GIVEN RECORDS:

-- ==== Sys2Proof/Tests/Slice0.lean ====
section
/-! SUPPORT. The model's own tests, with expected values from the spec's listings and vectors (spec/95_test_vectors.md,
spec/46_lut_contents.md, spec/30_encoding.md), and for every obligation with hypotheses a witness that meets them. -/

namespace Sys2Proof.Tests

open Sys2Proof Sys2Proof.Machine

/-! ### Well-formedness: what the checks refuse -/

theorem test_wf_refuses_no_context : Params.wf { accelEn := true, nctx := 0, base := 0 } = false := by decide

theorem test_wf_refuses_unaligned_base : Params.wf { accelEn := true, nctx := 1, base := 0x800 } = false := by decide

theorem test_wf_accepts_three_pages : Params.wf { accelEn := false, nctx := 3, base := 0x1000 } = true := by decide

/-! ### Decoding: words written out from R90 and R91 -/

/-- ZERO = 24 zero bits, OPC = 0000 0001. -/
theorem test_decode_lutbuild :
    decode (0b000000000000000000000000#24 ++ 0b00000001#8) = .ok .lutbuild ∧ encode .lutbuild = 0x00000001#32 := by
  decide

/-- ZERO = 24 zero bits, OPC = 0000 0010. -/
theorem test_decode_encode :
    decode (0b000000000000000000000000#24 ++ 0b00000010#8) = .ok .encode ∧ encode .encode = 0x00000002#32 := by
  decide

/-- R92: one ZERO bit set, at either end of the field. -/
theorem test_decode_reserved_bits :
    decode (0b000000000000000000000001#24 ++ 0b00000010#8) = .error .reservedBits ∧
    decode (0b100000000000000000000000#24 ++ 0b00000001#8) = .error .reservedBits := by decide

/-- The table's numbering, bytes of the wrong number, and a word that is no command. -/
theorem test_decode_table_word :
    decodeTableWord 32 1 = some .lutbuild ∧ decodeTableWord 32 2 = some .encode ∧ decodeTableWord 32 3 = none ∧
    decodeBytes [0x02#8, 0x00#8, 0x00#8] = .error .wrongLength := by decide

/-! ### The permutation table -/

/-- R200: all 256 rows. -/
theorem test_table_listing :
    (List.range 256).map (fun m => packRow (rowOf (BitVec.ofNat 8 m))) = lutListing := by decide +kernel

/-! ### The datapath -/

/-- A context whose SCAN is given by a formula in the pixel index, set up for ENCODE (SETUP of R96). -/
def ctxOf (f : Nat → Nat) : Context :=
  { Context.reset 0 0 with
    scan := tabulate 256 fun p => BitVec.ofNat 32 (f p)
    srcLen := 256#32
    dstCap := 256#32 }

/-- V-D7 and V-D8 of spec/95_test_vectors.md: pixels 64 to 79, across a block boundary. -/
def scanD (p : Nat) : Nat :=
  if p = 65 then 66 else if p = 66 then 67 else if p = 67 then 68 else if p = 68 then 69 else if p = 69 then 70
  else if p = 70 then 71 else if p = 71 then 72 else if p = 72 then 73 else if p = 73 then 73 else if p = 74 then 73
  else if p = 75 then 76 else if p = 76 then 76 else if p = 77 then 78 else if p = 78 then 79 else if p = 79 then 80
  else if p = 63 then 64 else p

/-- V-D7, V-D8. -/
theorem test_mask_across_blocks :
    dupMask (ctxOf scanD).scan 8 = 0x01#8 ∧ dupMask (ctxOf scanD).scan 9 = 0x16#8 := by decide +kernel

/-- V-D9 with its left neighbour 0, V-D1's group 0 and V-D10's last group: raw compare, sentinel, last pixel. -/
def scanE (p : Nat) : Nat :=
  if p < 3 then 5 else if p < 5 then 7 else if p < 8 then 9
  else if p = 41 ∨ p = 42 then 0x80000000 else if p = 44 then 0xFFFFFFFF else if p = 45 ∨ p = 46 then 0xFFFFFFFE
  else if p = 47 then 1 else if p < 48 then 0 else if p = 255 then 8 else 7

theorem test_mask_raw_compare :
    dupMask (ctxOf scanE).scan 0 = 0xD6#8 ∧ dupMask (ctxOf scanE).scan 5 = 0x45#8 ∧
    dupMask (ctxOf scanE).scan 31 = 0x7F#8 := by decide +kernel

/-- V-C8, V-C6, V-C2. -/
theorem test_compactor :
    staged (pixload (ctxOf scanE).scan 5) (lutRead buildLut 0x45#8) (popcnt8 0x45#8) =
      [0x80000000#32, 0#32, 0xFFFFFFFF#32, 0xFFFFFFFE#32, 1#32] ∧
    staged (pixload (ctxOf scanD).scan 9) (lutRead buildLut 0x16#8) (popcnt8 0x16#8) = [73#32, 76#32, 78#32, 79#32, 80#32] ∧
    staged (pixload (ctxOf scanD).scan 9) (lutRead buildLut 0xFF#8) (popcnt8 0xFF#8) = [] := by decide +kernel

/-- V-G5: the group step of group 9 with COUNT = 72 over an all-ones RLE[1]. -/
def beforeG5 : Context :=
  { ctxOf scanD with
    out := Vector.replicate 256 0xEE#32
    rle := Vector.replicate 4 (Vector.replicate 8 0xFF#8)
    count := 72#9
    grp := 9#6
    phase := .run }

theorem test_group_step_g5 :
    let k := beforeG5.groupStep buildLut
    k.count = 77#9 ∧ k.grp = 10#6 ∧ blockWord k.rle[1] = 0xFFFFFFFFFFFF16FF#64 ∧
    blockWord k.rle[0] = 0xFFFFFFFFFFFFFFFF#64 ∧
    (k.out.toList.drop 71).take 7 = [0xEE#32, 73#32, 76#32, 78#32, 79#32, 80#32, 0xEE#32] := by decide +kernel

/-- V-G6: COUNT reaches 256, which needs bit 8. -/
theorem test_group_step_g6 :
    let k := ({ ctxOf (· + 1) with count := 248#9, grp := 31#6, phase := .run }).groupStep buildLut
    k.count = 256#9 ∧ k.grp = 32#6 ∧ k.rle[3][7] = 0x00#8 ∧ k.out[255] = 256#32 := by decide +kernel

/-! ### States for the commands and the port -/

/-- A context with SETUP done; its stores are the unspecified ones of reset. -/
def ready : Context := { Context.reset 0 0 with srcLen := 256#32, dstCap := 256#32 }

/-- Two contexts at BASE = 0x1000, as after reset and SETUP on both, with the schedule given. -/
def demo (inputs : List Event) : State :=
  { State.resetWith { accelEn := true, nctx := 2, base := 0x1000 } 0 inputs with ctxs := [ready, ready] }

/-- A write and a read at a byte address. -/
def wr (addr : Nat) (v : Word) : Access := { addr := addr, width := 4, dir := .write v }
def rd (addr : Nat) : Access := { addr := addr, width := 4, dir := .read }

/-- What is left to look at of an outcome: STATUS, the response and whether the table exists, for context c. -/
def seen (r : Result) (c : Nat) : Option (Word × Response × Bool) :=
  match r with
  | .next t => (t.ctxs[c]?).map fun k => (statusWord t.accelEn t.lutValid k, k.resp, t.lutValid)
  | _ => none

/-- The context c of an outcome. -/
def ctxAfter (r : Result) (c : Nat) : Option Context :=
  match r with
  | .next t => t.ctxs[c]?
  | _ => none

/-! ### The commands -/

/-- V-E7 and, without the capability, V-E11. -/
theorem test_lutbuild_status :
    seen (step (demo [.access (wr 0x1000 1#32)])) 0 = some (0x0000000D#32, .ok, true) ∧
    seen (step ({ demo [.access (wr 0x1000 1#32)] with accelEn := false })) 0 = some (0x00000001#32, .ok, false) := by
  decide +kernel

/-- V-E5: ENCODE straight after reset, as the step runs it (R253). -/
theorem test_encode_after_reset :
    seen (step (State.reset.withFetchWord 32 2)) 0 = some (0x00000318#32, .ok, false) := by decide +kernel

/-- V-E3, V-E4, V-E10, V-E9. -/
theorem test_encode_rejected_or_absent :
    seen (exec .encode ({ demo [] with ctxs := [{ ready with srcLen := 255#32 }] })) 0 =
      some (0x00000118#32, .ok, false) ∧
    seen (exec .encode ({ demo [] with ctxs := [{ ready with dstCap := 255#32 }] })) 0 =
      some (0x00000218#32, .ok, false) ∧
    seen (exec .encode ({ demo [] with accelEn := false, ctxs := [{ ready with srcLen := 100#32 }] })) 0 =
      some (0x00000110#32, .ok, false) ∧
    seen (exec .encode ({ demo [] with accelEn := false })) 0 = some (0x00000001#32, .ok, false) := by
  decide +kernel

/-- V-W11: a whole ENCODE of runs of three, through the step and the lazy build (V-E1's STATUS). -/
theorem test_encode_runs_of_three :
    let r := step ({ demo [.access (wr 0x1000 2#32)] with ctxs := [ctxOf (· / 3 % 4)] })
    seen r 0 = some (0x0000000F#32, .ok, true) ∧
    (ctxAfter r 0).map (fun k => (k.count, k.rle.toList.map blockWord, k.out.toList.take 5, k.out[84])) =
      some (85#9, [0x6DB6DB6DB6DB6DB7#64, 0xB6DB6DB6DB6DB6DB#64, 0xDB6DB6DB6DB6DB6D#64, 0x6DB6DB6DB6DB6DB6#64],
        [1#32, 2#32, 3#32, 0#32, 1#32], 1#32) := by
  decide +kernel

/-- V-E12, V-E14, V-E15 and P6 line 1: IllegalCommand is reported with response OK. -/
theorem test_illegal_command :
    seen (step (demo [.access (wr 0x1000 0#32)])) 0 = some (0x00000028#32, .ok, false) ∧
    seen (step (demo [.access (wr 0x1000 0x102#32)])) 0 = some (0x00000028#32, .ok, false) ∧
    seen (step (demo [.issue (wr 0x1000 0x80000001#32)])) 0 = some (0x00000028#32, .ok, false) := by
  decide +kernel

/-! ### The port -/

/-- R30: the write of LUT_IDX is masked, and the read is zero-extended. -/
theorem test_lut_idx_masked :
    (ctxAfter (step (demo [.access (wr 0x1014 0x12345616#32)])) 0).map (·.lutIdx) = some 0x16#8 ∧
    (ctxAfter (step ({ demo [.access (rd 0x2014)] with ctxs := [ready, { ready with lutIdx := 0x16#8 }] })) 1).map (·.resp) =
      some (.data 0x00000016#32) := by decide +kernel

/-- spec/95_test_vectors.md section 7, AccessError: ERROR and no more. -/
theorem test_access_errors :
    ∀ a ∈ [rd 0x1000, wr 0x1004 1#32, wr 0x1010 1#32, wr 0x1018 1#32, wr 0x1020 1#32, wr 0x1800 1#32, rd 0x101C,
        wr 0x1040 1#32, rd 0x1C00, rd 0x1402, ({ addr := 0x1000, width := 2, dir := .write 1#32 } : Access)],
      seen (step (demo [.access a])) 0 = some (0x00000008#32, .error, false) := by decide +kernel

/-- P5: the table built for context 0 shows in context 1's STATUS (0x0000000C), whose own record stays. -/
theorem test_table_is_shared :
    seen (step (demo [.access (wr 0x1000 1#32)])) 1 = some (0x0000000C#32, .none, true) := by decide +kernel

/-- R69: the running context's page is held; the other context's is not. -/
theorem test_hold :
    (ctxAfter (step ({ demo [.access (rd 0x1004)] with ctxs := [ready.startRun, ready] })) 0).map
      (fun k => (k.held, k.resp)) = some ([.access (rd 0x1004)], .none) ∧
    seen (step ({ demo [.access (rd 0x2004)] with ctxs := [ready.startRun, ready] })) 1 =
      some (0x00000008#32, .data 0x00000008#32, false) := by decide +kernel

/-- R131: of two waiting LUTBUILDs the first served builds, the second completes all the same. -/
theorem test_race :
    let w : Context := { ready with pending := some .lutbuild }
    let s : State := { demo [] with ctxs := [w, w] }
    seen (.next (s.builderStep 1)) 0 = some (0x0000000C#32, .none, true) ∧
    seen (.next ((s.builderStep 1).builderStep 0)) 0 = some (0x0000000D#32, .ok, true) := by decide +kernel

TASK INSTRUCTIONS:
Your answer should be the lines above from the one containing "[1#32, 2#32, 3#32, 0#32, 1#32], 1#32)" through the one containing "some (0x00000008#32, .data", copied exactly and with both ends kept.

REPLY:
        [1#32, 2#32, 3#32, 0#32, 1#32], 1#32) := by
  decide +kernel

/-- V-E12, V-E14, V-E15 and P6 line 1: IllegalCommand is reported with response OK. -/
theorem test_illegal_command :
    seen (step (demo [.access (wr 0x1000 0#32)])) 0 = some (0x00000028#32, .ok, false) ∧
    seen (step (demo [.access (wr 0x1000 0x102#32)])) 0 = some (0x00000028#32, .ok, false) ∧
    seen (step (demo [.issue (wr 0x1000 0x80000001#32)])) 0 = some (0x00000028#32, .ok, false) := by
  decide +kernel

/-! ### The port -/

/-- R30: the write of LUT_IDX is masked, and the read is zero-extended. -/
theorem test_lut_idx_masked :
    (ctxAfter (step (demo [.access (wr 0x1014 0x12345616#32)])) 0).map (·.lutIdx) = some 0x16#8 ∧
    (ctxAfter (step ({ demo [.access (rd 0x2014)] with ctxs := [ready, { ready with lutIdx := 0x16#8 }] })) 1).map (·.resp) =
      some (.data 0x00000016#32) := by decide +kernel

/-- spec/95_test_vectors.md section 7, AccessError: ERROR and no more. -/
theorem test_access_errors :
    ∀ a ∈ [rd 0x1000, wr 0x1004 1#32, wr 0x1010 1#32, wr 0x1018 1#32, wr 0x1020 1#32, wr 0x1800 1#32, rd 0x101C,
        wr 0x1040 1#32, rd 0x1C00, rd 0x1402, ({ addr := 0x1000, width := 2, dir := .write 1#32 } : Access)],
      seen (step (demo [.access a])) 0 = some (0x00000008#32, .error, false) := by decide +kernel

/-- P5: the table built for context 0 shows in context 1's STATUS (0x0000000C), whose own record stays. -/
theorem test_table_is_shared :
    seen (step (demo [.access (wr 0x1000 1#32)])) 1 = some (0x0000000C#32, .none, true) := by decide +kernel

/-- R69: the running context's page is held; the other context's is not. -/
theorem test_hold :
    (ctxAfter (step ({ demo [.access (rd 0x1004)] with ctxs := [ready.startRun, ready] })) 0).map
      (fun k => (k.held, k.resp)) = some ([.access (rd 0x1004)], .none) ∧
    seen (step ({ demo [.access (rd 0x2004)] with ctxs := [ready.startRun, ready] })) 1 =
      some (0x00000008#32, .data 0x00000008#32, false) := by decide +kernel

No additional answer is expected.